_Assigned task:_
Please reproduce exactly the lines from the start of the records through the one containing "opaque portAddr : Nat → Nat", and nothing more.

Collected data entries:
-- ==== Sys2Proof/Config.lean ====
section
/-! DEFINITION. What is fixed for a machine: the spec's parameters (00_scope.md R8) and the values it leaves free. An opaque
constant has no body, so nothing can be proved of its value. -/

namespace Sys2Proof

/-- The state table: exactly 14 slots (40_state_table.md R93; D29: another number cannot be written down), slot `k` the entry
of state `k`. -/
structure Table where
  e0 : Entry
  e1 : Entry
  e2 : Entry
  e3 : Entry
  e4 : Entry
  e5 : Entry
  e6 : Entry
  e7 : Entry
  e8 : Entry
  e9 : Entry
  e10 : Entry
  e11 : Entry
  e12 : Entry
  e13 : Entry
deriving DecidableEq, Repr, Inhabited

namespace Config

/-- `NSTATES` (R8). -/
def nStates : Nat := 14

/-- `NTRANS` = `2^IN_W` (R8). -/
def nTrans : Nat := 8

/-- `START`, the start state (R8, R95; the number is the spec's D4). -/
def start : StateId := 0

/-- `QUANTUM` in milliseconds (R8, 70_reset_and_hazards.md R182). -/
def quantumMs : Nat := 10

/-- `D_SHORT` (R8, 40_state_table.md R103), a tunable constant. -/
def dShort : Quanta := 50

/-- `D_LONG` (R8, 40_state_table.md R103), a tunable constant. -/
def dLong : Quanta := 70

/-- `TABLE`, the parameter the spec leaves OPEN (R8, D2). DESIGN CHOICE (log entry 5): safe, no body. -/
opaque table : Table

/-- An input sample that no script gives: a free draw (10_state.md R29, D30). The argument is `State.free`. -/
opaque freeSample : Nat → Sample

/-- `VOUT` after a reset (10_state.md R33): a free value. -/
opaque freeVout : Nat → VMask

/-- The implemented bits of `POUT` after a reset (10_state.md R33): a free value. -/
opaque freePout : Nat → PMask

/-- `CNT` after a reset (10_state.md R33) and after SAMPLE (93_implementation_defined.md U11): a free value. -/
opaque freeCnt : Nat → Quanta

/-- `SMP` after a reset (10_state.md R33) and after ADVANCE (10_state.md R24): a free value. -/
opaque freeSmp : Nat → Sample

/-- `PORT_ADDR`: OPEN, named and unused (D32, U19); no rule reads it. -/
opaque portAddr : Nat → Nat

/-- `CLOCK_HZ`: OPEN, named and unused (D32, U19); no rule reads it. -/
opaque clockHz : Nat

/-- `PART`: OPEN, named and unused (D32, U19); no rule reads it. -/
opaque part : String

end Config

end Sys2Proof
end

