-- ==== Sys2Proof/Machine/Policy.lean ====
section
/-! DEFINITION. What the source says of every table of this hardware (40_state_table.md R93 to R102), as predicates on a table
and its roles. The hardware enforces R94 and the count of R93, through VALIDATE, and nothing else (R108); the others are
hypotheses a claim names. -/

namespace Sys2Proof.Machine

/-- The roles states play, part of the parameter TABLE (40_state_table.md section 2). `START` is `Config.start`; the green
states are read off the masks. -/
structure Roles where
  walk : StateId
  f1a : StateId
  f1b : StateId
  f2a : StateId
  f2b : StateId
  buf : List StateId
  southStartY : StateId
  allRedS : StateId
deriving DecidableEq, Repr

/-- The state a sequence of samples leads to: `s_0 = s`, `s_(k+1) = NEXT(s_k, i_k)` (41_fsm_engine.md R111). -/
def path (tbl : Table) (s : StateId) : List Sample → Option StateId
  | [] => some s
  | i :: rest =>
    match tableNext tbl s i with
    | some n => path tbl n rest
    | none => none

/-- The quanta held along a sequence of samples: `E_0.D + ... + E_(k-1).D` (41_fsm_engine.md R111). -/
def holdSum (tbl : Table) (s : StateId) : List Sample → Nat
  | [] => 0
  | i :: rest =>
    match tableRead tbl s, tableNext tbl s i with
    | some e, some n => e.d.toNat + holdSum tbl n rest
    | _, _ => 0

/-- The phases performed along a sequence of samples, `D + 6` an iteration: EMITV, EMITP, LOAD, `D` quanta, the end of the
wait, SAMPLE, ADVANCE (95_test_vectors.md part 2.4). -/
def stepCount (tbl : Table) (s : StateId) : List Sample → Nat
  | [] => 0
  | i :: rest =>
    match tableRead tbl s, tableNext tbl s i with
    | some e, some n => (e.d.toNat + 6) + stepCount tbl n rest
    | _, _ => 0

/-- A state reachable from START. -/
def Reachable (tbl : Table) (s : StateId) : Prop := ∃ ins, path tbl Config.start ins = some s

/-- A property of the entry of a state that has one. -/
def EntryHas (tbl : Table) (s : StateId) (P : Entry → Prop) : Prop := ∃ e, tableRead tbl s = some e ∧ P e

/-- `GREEN_NS`: the NS green bit is set. -/
def GreenNs (tbl : Table) (s : StateId) : Prop := EntryHas tbl s fun e => vLit e.v .nsGreen = true

/-- `GREEN_EW`: the EW green bit is set. -/
def GreenEw (tbl : Table) (s : StateId) : Prop := EntryHas tbl s fun e => vLit e.v .ewGreen = true

/-- The lamps of one vehicle direction. -/
structure Direction where
  green : VLamp
  yellow : VLamp
  opposing : Sensor
deriving DecidableEq, Repr

/-- North/south. -/
def dirNs : Direction := ⟨.nsGreen, .nsYellow, .ewCar⟩

/-- East/west. -/
def dirEw : Direction := ⟨.ewGreen, .ewYellow, .nsCar⟩

/-- R93, shape: reserved mask bits 0, a positive duration, eight transitions. -/
def Shaped (tbl : Table) : Prop :=
  ∀ s e, tableRead tbl s = some e → e.p.mask &&& 0b0101 = 0 ∧ 1 ≤ e.d.toNat ∧ e.t.length = 8

/-- R94, closure: no dangling reference. -/
def Closed (tbl : Table) : Prop := ∀ s e, tableRead tbl s = some e → ∀ n ∈ e.t, n.toNat ≤ 13

/-- R95, the start state: both reds and no green, a buffer state; input 0 stays, input `0b010` goes to NS green. -/
def StartRule (tbl : Table) (r : Roles) : Prop :=
  EntryHas tbl Config.start (fun e =>
    vLit e.v .nsRed = true ∧ vLit e.v .ewRed = true ∧ vLit e.v .nsGreen = false ∧ vLit e.v .ewGreen = false) ∧
  Config.start ∈ r.buf ∧
  tableNext tbl Config.start 0b000 = some Config.start ∧
  ∃ g, tableNext tbl Config.start 0b010 = some g ∧ GreenNs tbl g

/-- Buffer states show no vehicle green (00_scope.md glossary). -/
def BuffersDark (tbl : Table) (r : Roles) : Prop :=
  ∀ b ∈ r.buf, EntryHas tbl b fun e => vLit e.v .nsGreen = false ∧ vLit e.v .ewGreen = false

/-- R96, the transitions of the pedestrian sequence: fixed, whatever the inputs, and ending in one buffer state. -/
def PedestrianPath (tbl : Table) (r : Roles) : Prop :=
  (∀ i, tableNext tbl r.walk i = some r.f1a) ∧
  (∀ i, tableNext tbl r.f1a i = some r.f1b) ∧
  (∀ i, tableNext tbl r.f1b i = some r.f2a) ∧
  (∀ i, tableNext tbl r.f2a i = some r.f2b) ∧
  ∃ b ∈ r.buf, ∀ i, tableNext tbl r.f2b i = some b

/-- R96, "flash-on, flash-off, repeated once": some pedestrian lamp is lit at F1A and F2A and dark at F1B and F2B. Which lamp
it is the source does not say (91_not_in_source.md N11). -/
def PedestrianFlash (tbl : Table) (r : Roles) : Prop :=
  ∃ k : PLamp,
    EntryHas tbl r.f1a (fun e => pLit e.p.mask k = true) ∧ EntryHas tbl r.f1b (fun e => pLit e.p.mask k = false) ∧
    EntryHas tbl r.f2a (fun e => pLit e.p.mask k = true) ∧ EntryHas tbl r.f2b (fun e => pLit e.p.mask k = false)

/-- R96, the pedestrian sequence: its transitions, the walk bit at WALK, the flashing, don't-walk at the buffer state after
it. -/
def PedestrianSequence (tbl : Table) (r : Roles) : Prop :=
  PedestrianPath tbl r ∧
  EntryHas tbl r.walk (fun e => pLit e.p.mask .walk = true) ∧
  PedestrianFlash tbl r ∧
  ∀ i b, tableNext tbl r.f2b i = some b → EntryHas tbl b fun e => pLit e.p.mask .dontWalk = true

/-- R97, pedestrian priority at every buffer state. -/
def PedestrianPriority (tbl : Table) (r : Roles) : Prop :=
  ∀ b ∈ r.buf, ∀ i, senses i .pedestrian = true → tableNext tbl b i = some r.walk

/-- Two states between which a buffer state must stand (R98). -/
def Conflicting (tbl : Table) (r : Roles) (a c : StateId) : Prop :=
  (GreenNs tbl a ∧ (GreenEw tbl c ∨ c = r.walk)) ∨
  (GreenEw tbl a ∧ (GreenNs tbl c ∨ c = r.walk)) ∨
  (a = r.walk ∧ (GreenNs tbl c ∨ GreenEw tbl c))

/-- R98, a buffer state on every path between conflicting states. -/
def Buffered (tbl : Table) (r : Roles) : Prop :=
  ∀ a c ins, Conflicting tbl r a c → path tbl a ins = some c →
    ∃ k, k ≤ ins.length ∧ ∃ b ∈ r.buf, path tbl a (ins.take k) = some b

/-- From `b`, with the sample `i` at every sampling, direction `d` is the next one granted: only buffer states come before its
green. -/
def GrantedNext (tbl : Table) (r : Roles) (d : Direction) (b : StateId) (i : Sample) : Prop :=
  ∃ k c, path tbl b (List.replicate k i) = some c ∧ (EntryHas tbl c fun e => vLit e.v d.green = true) ∧
    ∀ j, j < k → ∃ q ∈ r.buf, path tbl b (List.replicate j i) = some q

/-- R98, the cyclic ordering, from `d` to `next`: while both directions ask and no pedestrian does, the first buffer state
after a reachable green of `d` grants `next`, so `d` waits for its turn. -/
def TurnPasses (tbl : Table) (r : Roles) (d next : Direction) : Prop :=
  ∀ g, Reachable tbl g → (EntryHas tbl g fun e => vLit e.v d.green = true) →
    ∃ m, ∃ b ∈ r.buf, path tbl g (List.replicate m 0b011) = some b ∧
      (∀ j, j < m → ∀ q ∈ r.buf, path tbl g (List.replicate j 0b011) ≠ some q) ∧ GrantedNext tbl r next b 0b011

/-- R98, the two-way round-robin among the vehicle directions (90_conflicts.md C3). Without a pedestrian request a buffer state
leads to a vehicle grant or to a buffer state; a direction that alone keeps asking there is the next one granted; with both
asking the directions take turns. The tie at a buffer state that follows no vehicle phase, and which of those
input 0 leads to, are left open. -/
def RoundRobin (tbl : Table) (r : Roles) : Prop :=
  (∀ b ∈ r.buf, ∀ i, senses i .pedestrian = false →
    ∃ n, tableNext tbl b i = some n ∧ (n ∈ r.buf ∨ GreenNs tbl n ∨ GreenEw tbl n)) ∧
  (∀ b ∈ r.buf, GrantedNext tbl r dirNs b 0b010 ∧ GrantedNext tbl r dirEw b 0b001) ∧
  TurnPasses tbl r dirNs dirEw ∧ TurnPasses tbl r dirEw dirNs

/-- A state that lights one direction's yellow and no green, left only to buffer states (R99 (c)). -/
def YellowPhase (tbl : Table) (r : Roles) (d : Direction) (y : StateId) : Prop :=
  EntryHas tbl y (fun e => vLit e.v d.yellow = true ∧ vLit e.v .nsGreen = false ∧ vLit e.v .ewGreen = false) ∧
  ∀ i, ∃ b ∈ r.buf, tableNext tbl y i = some b

/-- R99, the green phase of one direction. -/
def GreenPhase (tbl : Table) (r : Roles) (d : Direction) : Prop :=
  ∃ g, EntryHas tbl g (fun e => vLit e.v d.green = true) ∧
    tableNext tbl g 0b000 = some g ∧
    (∀ i, senses i d.opposing = false → senses i .pedestrian = false →
      ∃ n, tableNext tbl g i = some n ∧ EntryHas tbl n fun e => vLit e.v d.green = true) ∧
    (∀ i, senses i d.opposing = true ∨ senses i .pedestrian = true →
      ∃ n, tableNext tbl g i = some n ∧
        (YellowPhase tbl r d n ∨ ∃ y, (∀ j, tableNext tbl n j = some y) ∧ YellowPhase tbl r d y))

/-- R99 for both directions. -/
def GreenPhases (tbl : Table) (r : Roles) : Prop := GreenPhase tbl r dirNs ∧ GreenPhase tbl r dirEw

/-- R100, mutual exclusion: no reachable state has both greens, no state has a green with walk. -/
def MutualExclusion (tbl : Table) : Prop :=
  (∀ s e, Reachable tbl s → tableRead tbl s = some e → ¬ (vLit e.v .nsGreen = true ∧ vLit e.v .ewGreen = true)) ∧
  ∀ s e, tableRead tbl s = some e → pLit e.p.mask .walk = true → vLit e.v .nsGreen = false ∧ vLit e.v .ewGreen = false

/-- R101, the degenerate state: every input leads back to it, it is not START, and no other state leads into it; `AllRedS`
is a buffer state. -/
def Degenerate (tbl : Table) (r : Roles) : Prop :=
  (∀ i, tableNext tbl r.southStartY i = some r.southStartY) ∧
  r.southStartY ≠ Config.start ∧
  (∀ s i, tableNext tbl s i = some r.southStartY → s = r.southStartY) ∧
  r.allRedS ∈ r.buf

/-- R102, liveness of the policy: from every reachable state there are samples that lead to walk and to each green, and a
constant pedestrian request leads from START to walk. -/
def PolicyLive (tbl : Table) (r : Roles) : Prop :=
  (∀ s, Reachable tbl s →
    (∃ ins, path tbl s ins = some r.walk) ∧
    (∃ ins g, path tbl s ins = some g ∧ GreenNs tbl g) ∧
    ∃ ins g, path tbl s ins = some g ∧ GreenEw tbl g) ∧
  ∃ k, path tbl Config.start (List.replicate k 0b100) = some r.walk

/-- Everything the source says of a table (R93 to R102). -/
def Policy (tbl : Table) (r : Roles) : Prop :=
  Shaped tbl ∧ Closed tbl ∧ StartRule tbl r ∧ BuffersDark tbl r ∧ PedestrianSequence tbl r ∧
  PedestrianPriority tbl r ∧ Buffered tbl r ∧ RoundRobin tbl r ∧ GreenPhases tbl r ∧ MutualExclusion tbl ∧ Degenerate tbl r ∧
  PolicyLive tbl r

end Sys2Proof.Machine
end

_Result for this exercise:_
-- ==== Sys2Proof/Config.lean ====
section
/-! DEFINITION. What is fixed for a machine: the spec's parameters (00_scope.md R8) and the values it leaves free. An opaque
constant has no body, so nothing can be proved of its value. -/

namespace Sys2Proof

/-- The state table: exactly 14 slots (40_state_table.md R93; D29: another number cannot be written down), slot `k` the entry
of state `k`. -/
structure Table where
  e0 : Entry
  e1 : Entry
  e2 : Entry
  e3 : Entry
  e4 : Entry
  e5 : Entry
  e6 : Entry
  e7 : Entry
  e8 : Entry
  e9 : Entry
  e10 : Entry
  e11 : Entry
  e12 : Entry
  e13 : Entry
deriving DecidableEq, Repr, Inhabited

namespace Config

/-- `NSTATES` (R8). -/
def nStates : Nat := 14

/-- `NTRANS` = `2^IN_W` (R8). -/
def nTrans : Nat := 8

/-- `START`, the start state (R8, R95; the number is the spec's D4). -/
def start : StateId := 0

/-- `QUANTUM` in milliseconds (R8, 70_reset_and_hazards.md R182). -/
def quantumMs : Nat := 10

/-- `D_SHORT` (R8, 40_state_table.md R103), a tunable constant. -/
def dShort : Quanta := 50

/-- `D_LONG` (R8, 40_state_table.md R103), a tunable constant. -/
def dLong : Quanta := 70

/-- `TABLE`, the parameter the spec leaves OPEN (R8, D2). DESIGN CHOICE (log entry 5): safe, no body. -/
opaque table : Table

/-- An input sample that no script gives: a free draw (10_state.md R29, D30). The argument is `State.free`. -/
opaque freeSample : Nat → Sample

/-- `VOUT` after a reset (10_state.md R33): a free value. -/
opaque freeVout : Nat → VMask

/-- The implemented bits of `POUT` after a reset (10_state.md R33): a free value. -/
opaque freePout : Nat → PMask

/-- `CNT` after a reset (10_state.md R33) and after SAMPLE (93_implementation_defined.md U11): a free value. -/
opaque freeCnt : Nat → Quanta

/-- `SMP` after a reset (10_state.md R33) and after ADVANCE (10_state.md R24): a free value. -/
opaque freeSmp : Nat → Sample

/-- `PORT_ADDR`: OPEN, named and unused (D32, U19); no rule reads it. -/
opaque portAddr : Nat → Nat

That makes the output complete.